At very first, I used Raft's Start function to get the index and check whether it is the leader firstly, and then I initialized a channel and recorded the channel in a map, as well as the expected command. Though working fine without leading any failure in Lab tests, it is still a bad design, or even just a wrong design. This is because the commit of the very command could come to the listener prior to the map-related values set. In fact, it always costs more time for Raft to commit the command than setting these channels and records, but we could not exclude the possibility.

In this way, I changed to use Raft's State function to check whether this instance is leader or not. If so, I would then firstly initialize maps and then invoke the Start function. Instead of using index returned by Start as maps' key, I used client id and sequence is, and the map looks like:

channelMap
|--requestMap1 (clientId: xxx)
|----channel1 (seqId: 1)
|----channel2 (seqId: 2)
|--requestMap2 (clientId: yyy)
|----channel3 (seqId: 2)
|----channel4 (seqId: 3)

I also extracted common functions to deal with map-related operations, including initialization, checking, deleting and internal message sending.
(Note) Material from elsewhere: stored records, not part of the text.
-- ==== Sys2Proof/Tests/Slice0.lean ====
section
/-! SUPPORT. Tests of the package: the legality checks, decoding against the encodings of the spec, the machine after
reset and a first step. -/

namespace Sys2Proof.Tests

open Machine

/-! ## Legality: one illegal word for each check (R310 to R319, R327 to R329) -/

/-- Legal words of each form, spoilt below one field at a time. -/
def v0 : VForm := { d := 4, a := 2, b := 6, c := 0, na := false, aa := false, nb := false, ab := false, nc := false, ac := false
                    clamp := false, dsc := .one, ty := .i32, g := { neg := false, k := 0 }, sp := false }
def m0 : MForm := { d := 4, base := 0xC4, idx := 0xFF, ofs := 0, scope := .plain, strm := 0, size := .b32
                    g := { neg := false, k := 0 }, sp := false }
def c0 : CForm := { a := 0, mask := { neg := false, k := 0 }, b := 0, ofs := 0, imm := 0, sp := false }
def t0 : TForm := { td := 0, ra := 0xC2, rb := 0xC4, aux := 0, fn := 0, g := { neg := false, k := 0 }, sp := false }
def i0 : IForm := { d := 4, a := 0, imm := 0, g := { neg := false, k := 0 }, sp := false }
def x0 : XForm := { d := 0, a := 0, sreg := 0, imm := 0, g := { neg := false, k := 0 }, sp := false }
def h0 : PHalf := { cop := 1, d := 8, a := 9, b := 10, na := false, nb := false, t := false }
def p0 : PForm := { h0, h1 := { h0 with cop := 3, d := 13, a := 14, b := 15, t := true }, sp := false }
/-- A V word with one source, and one with three. -/
def v1 : VForm := { v0 with b := 0 }
def v3 : VForm := { v0 with c := 8 }

/-- Integer and bitwise words: a wrong type, a modifier, an unused C, a scalar destination with a vector source, an odd
pair in each place, a selector out of range. -/
theorem test_wf_integer_refuses : ([
    .iadd { v0 with ty := .f32 }, .iadd { v0 with clamp := true }, .iadd { v0 with na := true }, .iadd { v0 with dsc := .x2 },
    .iadd { v0 with c := 1 }, .iadd { v0 with d := 0xC0 }, .iadd { v0 with ty := .i64, d := 5 },
    .iadd { v0 with ty := .i64, a := 5 }, .iadd { v0 with ty := .i64, b := 5 }, .imul { v0 with ty := .i8x4 },
    .imulh { v0 with ty := .i16x2 }, .imad { v3 with ty := .n8x4 }, .imad { v3 with nc := true },
    .imad { v3 with ty := .n64, c := 9 }, .imad { v3 with d := 0xC0, a := 0xC0, b := 0xC0 }, .icmp { v0 with c := 6 },
    .isel { v3 with ty := .f64 }, .lea { v0 with ty := .i8x4 }, .lea { v0 with c := 32 }, .lea { v0 with ty := .i64, a := 3 },
    .bfe { v0 with ty := .i16x2 }, .bfi { v3 with ty := .n8x4 }, .popc v0, .popc { v1 with c := 1 },
    .clz { v1 with ty := .i16x2 }, .brev { v1 with d := 0xC1 }, .idp4 v3, .idp4 { v3 with ty := .i8x4, clamp := true }
  ] : List Instr).all (fun i => !i.wf) = true := by decide +kernel
/-- Floating-point, conversion and move words. -/
theorem test_wf_float_refuses : ([
    .fadd v0, .fadd { v0 with ty := .f32, nc := true }, .fadd { v0 with ty := .f32, c := 1 }, .fadd { v0 with ty := .f64, a := 1 },
    .ffma v3, .fmin { v0 with ty := .f32, clamp := true }, .fcmp { v0 with ty := .f32, c := 8 }, .fsel { v3 with ty := .f32, ac := true },
    .frnd { v1 with ty := .f32, c := 4 }, .frnd { v1 with ty := .f32, clamp := true }, .fclass { v1 with ty := .f32, na := true },
    .fdp2 { v3 with ty := .f32 }, .fdp2 { v3 with ty := .f16x2, d := 0xC0 }, .frcp { v1 with ty := .f64 },
    .frcp { v1 with ty := .f32, dsc := .x2 }, .ftanh { v0 with ty := .f32 }, .cvt { v1 with ty := .f16x2 },
    .cvt { v1 with ty := .f32, clamp := true }, .cvt { v1 with ty := .f32, c := 0x01 }, .cvt { v1 with ty := .f32, c := 0x32 },
    .cvt { v1 with ty := .f32, c := 0x54 }, .cvt { v1 with ty := .f32, c := 0x78 }, .cvt { v0 with ty := .f32, c := 0xE0 },
    .cvt { v1 with ty := .f32, d := 0xC0, c := 0xE0 }, .cvt { v1 with ty := .f64, a := 3, c := 0xE0 },
    .cvt { v1 with ty := .f32, d := 3, c := 0xA8 }, .pack v0, .pack { v0 with ty := .n32, c := 4 }, .unpack { v1 with c := 0xC0 },
    .unpack { v1 with c := 0x38 }, .unpack { v1 with c := 0x42 }, .unpack { v1 with c := 0x54 }, .unpack { v0 with c := 0x40 },
    .rand { v0 with ty := .n32, a := 0, b := 0, d := 0xC0 }, .rand { v0 with ty := .n32, b := 0 }, .rand { v1 with a := 0 },
    .mov v0, .mov { v1 with na := true }, .mov { v1 with ty := .f32, nb := true }
  ] : List Instr).all (fun i => !i.wf) = true := by decide +kernel
/-- Lane-movement and mask words, VXEC and SPAWN. -/
theorem test_wf_lanes_refuses : ([
    .shfl { v0 with ty := .n32 }, .shfl { v0 with d := 0xC0 }, .shfl { v0 with c := 1 }, .shflx { v0 with ty := .i64, a := 3 },
    .shflup v0, .shflup { v1 with c := 8 }, .vote { v1 with c := 4 }, .vote { v1 with a := 0xC0 }, .ballot v1,
    .ballot { v1 with d := 0xC0, c := 1 }, .matchV { v1 with c := 2 }, .matchV { v1 with d := 0xC0 }, .vred { v1 with c := 6 },
    .vred { v1 with c := 8 }, .vred { v1 with a := 0xC0 }, .vred { v1 with ty := .f32, c := 3 }, .vscan { v1 with c := 16 },
    .vscan { v1 with d := 0xC0 }, .vstep { v1 with c := 0x80 }, .vstep { v1 with c := 0x08 }, .rdfirst v0, .rdfirst { v1 with a := 0xC1 },
    .rdlane { v0 with b := 6 }, .wrlane { v0 with a := 6, b := 0xC0 }, .wrlane { v0 with a := 0xC0, b := 6 }, .kand { v0 with c := 1 },
    .kand { v0 with d := 8, a := 1, b := 1 }, .kand { v0 with a := 8, b := 1 }, .kand { v0 with b := 8 },
    .knot { v0 with b := 1 }, .kmov { v1 with c := 4 }, .kmov { v1 with ty := .i64 }, .kmov { v1 with c := 2 }, .kmov { v1 with c := 3 },
    .kmov { v1 with c := 1, d := 8 }, .kpop v1, .kffs { v1 with d := 0xC0, a := 8 }, .vxec { v0 with d := 1, b := 1 },
    .vxec { v0 with d := 0, a := 3, b := 1 }, .vxec { v0 with d := 0, b := 8 }, .spawn { v0 with d := 0xC0 }, .spawn { v0 with c := 4 }
  ] : List Instr).all (fun i => !i.wf) = true := by decide +kernel
/-- Memory, atomic and synchronization words. -/
theorem test_wf_memory_refuses : ([
    .ld { m0 with base := 3 }, .ld { m0 with d := 5, size := .b64 }, .ld { m0 with d := 4, size := .b256 },
    .ld { m0 with d := 0xC0, size := .b128 }, .ld { m0 with d := 0xC0, idx := 3 }, .st { m0 with d := 0xC0, size := .b128 },
    .lds { m0 with strm := 1 }, .sts { m0 with strm := 1 }, .ldAcq m0, .ldAcq { m0 with scope := .team, size := .b128 }, .stRel m0,
    .ldwF { m0 with d := 0xC0 }, .ldwF { m0 with size := .b64 }, .ldwFE { m0 with scope := .team }, .stwE { m0 with size := .b8 },
    .stwE { m0 with strm := 2 }, .tagset { m0 with d := 0 }, .tagset m0, .tagclr { m0 with d := 1, size := .b8 }, .larm { m0 with size := .b64 },
    .larm { m0 with d := 0xC0 }, .barinit { m0 with d := 0xC0, size := .b64, base := 4 }, .barr { m0 with d := 0xC0, size := .b64, idx := 4 },
    .fenceAcq { m0 with d := 0, base := 0, idx := 0, size := .b8 }, .fenceRel { m0 with d := 0, base := 0, size := .b8, scope := .team },
    .fenceFull { m0 with d := 0, base := 0, idx := 0, ofs := 1, size := .b8, scope := .team },
    .shutS { m0 with d := 0, base := 0, idx := 0, size := .b8, ofs := 31 }, .shutQ { m0 with base := 0, idx := 0, size := .b8 },
    .qpush { m0 with base := 0, idx := 0, size := .b64 }, .qpop { m0 with d := 0xC0, base := 0, idx := 0 }, .qpop { m0 with base := 0 },
    .pref { m0 with size := .b8 }, .pref { m0 with d := 0 }, .cinvL1 { m0 with d := 1, size := .b8 }, .cinvTlb { m0 with d := 0, size := .b8 },
    .cinvCtx { m0 with d := 2, size := .b8 }, .atomAdd m0, .atomAdd { m0 with scope := .team, size := .b8 },
    .atomAdd { m0 with scope := .team, d := 0xC0, idx := 4 }, .atomAdd { m0 with scope := .team, d := 5, size := .b64 },
    .atomAdd { m0 with scope := .team, idx := 5, size := .b64 }, .atomCas { m0 with scope := .team, idx := 5 },
    .atomCas { m0 with scope := .team, idx := 0xC5 }, .redAdd m0, .redAdd { m0 with scope := .team, d := 5, size := .b64 },
    .ldfrag { m0 with size := .b32 }, .ldfrag { m0 with d := 6, size := .b8 }, .ldfragT { m0 with d := 0xC4, size := .b8 }
  ] : List Instr).all (fun i => !i.wf) = true := by decide +kernel
/-- Control, immediate and special-register words. -/
theorem test_wf_control_refuses : ([
    .bra { c0 with a := 1 }, .bany { c0 with b := 1 }, .ifW { c0 with imm := 1 }, .brx c0, .ret { c0 with a := 0xC0, ofs := 1 },
    .call c0, .elseW { c0 with mask := { neg := true, k := 0 } }, .loopW { c0 with mask := { neg := false, k := 1 } },
    .endifW { c0 with ofs := 1 }, .contW { c0 with ofs := 1 }, .exitW { c0 with ofs := 1 }, .endloopW { c0 with a := 1 },
    .movi { i0 with a := 1 }, .movih { i0 with d := 5 }, .iaddi { i0 with d := 0xC0 }, .shli { i0 with imm := 0x100 },
    .shli { i0 with imm := 0xC0 }, .shli { i0 with imm := 0x20 }, .icmpi { i0 with imm := 0xA0000000 }, .fmovi { i0 with a := 1 },
    .leai i0, .wait { i0 with d := 0, imm := 0x1000000 }, .wait i0, .nop { x0 with imm := 1 }, .yield { x0 with imm := 0x1000 },
    .mfsr { x0 with d := 4 }, .mfsr { x0 with d := 0xC0, sreg := 3 }, .mfsr { x0 with d := 4, sreg := 0x12 },
    .mfsr { x0 with d := 5, sreg := 0x10 }, .mtsr { x0 with a := 4, sreg := 0x15 }, .mtsr { x0 with a := 0xC0, sreg := 0x22 },
    .trap { x0 with imm := 0x8000 }, .trapRet { x0 with imm := 0x8000, g := { neg := true, k := 0 } }, .bkpt { x0 with d := 1 },
    .prog { x0 with imm := 8 }
  ] : List Instr).all (fun i => !i.wf) = true := by decide +kernel
/-- Matrix, engine and collective words, and pairs. -/
theorem test_wf_tiles_and_pairs_refuses : ([
    .tmma { t0 with ra := 0xC3 }, .tmma { t0 with rb := 4 }, .tmmag { t0 with fn := 2 }, .tmma { t0 with aux := 1 },
    .tzero { t0 with ra := 0xC0 }, .tzero { t0 with ra := 0xC0, rb := 0, fn := 16 }, .tloada t0, .tloada { t0 with rb := 0, fn := 3 },
    .tdrain { t0 with rb := 0 }, .tdrain { t0 with rb := 0, fn := 0x0202 }, .tdrain { t0 with rb := 0, fn := 0x2002 },
    .tdrain { t0 with rb := 0, fn := 0x1002 }, .tdrain { t0 with rb := 0, fn := 0x0106 }, .hread { t0 with td := 1, rb := 0 },
    .hread { t0 with rb := 0, fn := 16 }, .cbook { t0 with rb := 0, fn := 2 }, .cbookDef { t0 with fn := 1 }, .tsplit t0,
    .tsplit { t0 with aux := 0xC0, fn := 0x200 }, .tsplit { t0 with aux := 0xC0, fn := 0x100 }, .cpy t0, .cpy2 { t0 with aux := 0xC0, fn := 1 },
    .cpy3 { t0 with aux := 0xC0 }, .fput { t0 with aux := 0xC0, fn := 8 }, .fget { t0 with aux := 0xC0, fn := 4 },
    .fsigInstr { t0 with aux := 1 }, .fsigInstr { t0 with fn := 8 }, .coll t0, .ccancel { t0 with rb := 0 }, .cstat { t0 with rb := 0 },
    .pair { p0 with h1 := { p0.h1 with d := 8 } }, .pair { p0 with h1 := { p0.h1 with a := 8 } },
    .pair { p0 with h0 := { h0 with d := 14 } }, .pair { p0 with h0 := { h0 with cop := 0x2D } }, .pair { p0 with h0 := { h0 with cop := 0x09, t := true } },
    .pair { p0 with h0 := { h0 with na := true } }, .pair { p0 with h0 := { h0 with cop := 0x10 } },
    .pair { p0 with h0 := { h0 with cop := 0x0D, b := 32, t := true } },
    .pair { p0 with h0 := { h0 with a := 2, b := 6 }, h1 := { p0.h1 with a := 14, b := 10 } },
    .pair { h0 := { h0 with cop := 0x20, b := 0 }, h1 := { p0.h1 with cop := 0x21, b := 0 }, sp := false }
  ] : List Instr).all (fun i => !i.wf) = true := by decide +kernel
/-- What the decoder refuses by name: a header, an unassigned opcode, a reserved bit, a reserved TYPE, DSC, SCOPE and
SIZE, and fields the opcode does not accept. -/
theorem test_decode_refuses :
    decode 0 = .error .header ∧ decode 0x21E0000000000000 = .error .opcode ∧ decode 0x2020000000000020 = .error .reservedBits ∧
    decode 0x2020000000000600 = .error .reservedValue ∧ decode 0x2020000000003800 = .error .reservedValue ∧
    decode 0x6020000000001400 = .error .reservedValue ∧ decode 0x60200000000000C0 = .error .reservedValue ∧
    decode 0x2020000000004000 = .error .fields ∧ decodeBytes [1, 2, 3] = .error .truncated := by decide +kernel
No matter what design we want to take, the key is unmodified: make sure each request has at least one respond. In the former design, there could an internal message for all duplicated client requests; in the latter design, there would only be only one internal message for the latest request among duplicated client requests. So that in both designs, the key could be guaranteed, though in different formats.

Lab Result

Lab 3 is much easier compared to Lab 2, if the implementation of Raft is solid enough. Or it would be a nightmare to face both logs printed by Raft and server side to analysis their behaviors to find out the bug. It is important to believe your Raft instance would always respond correctly, and only then could you focus on the server side.

My code finally passed all the Lab 3 tests in about 450 seconds on my Mac. I have to say these Labs, Lab 2 and Lab 3, helped me make amazing improvement in the understanding of Raft and distributed system. There are no words could be used to describe my feelings after I finally made it, which I used to think I could not finish it by myself at the very beginning.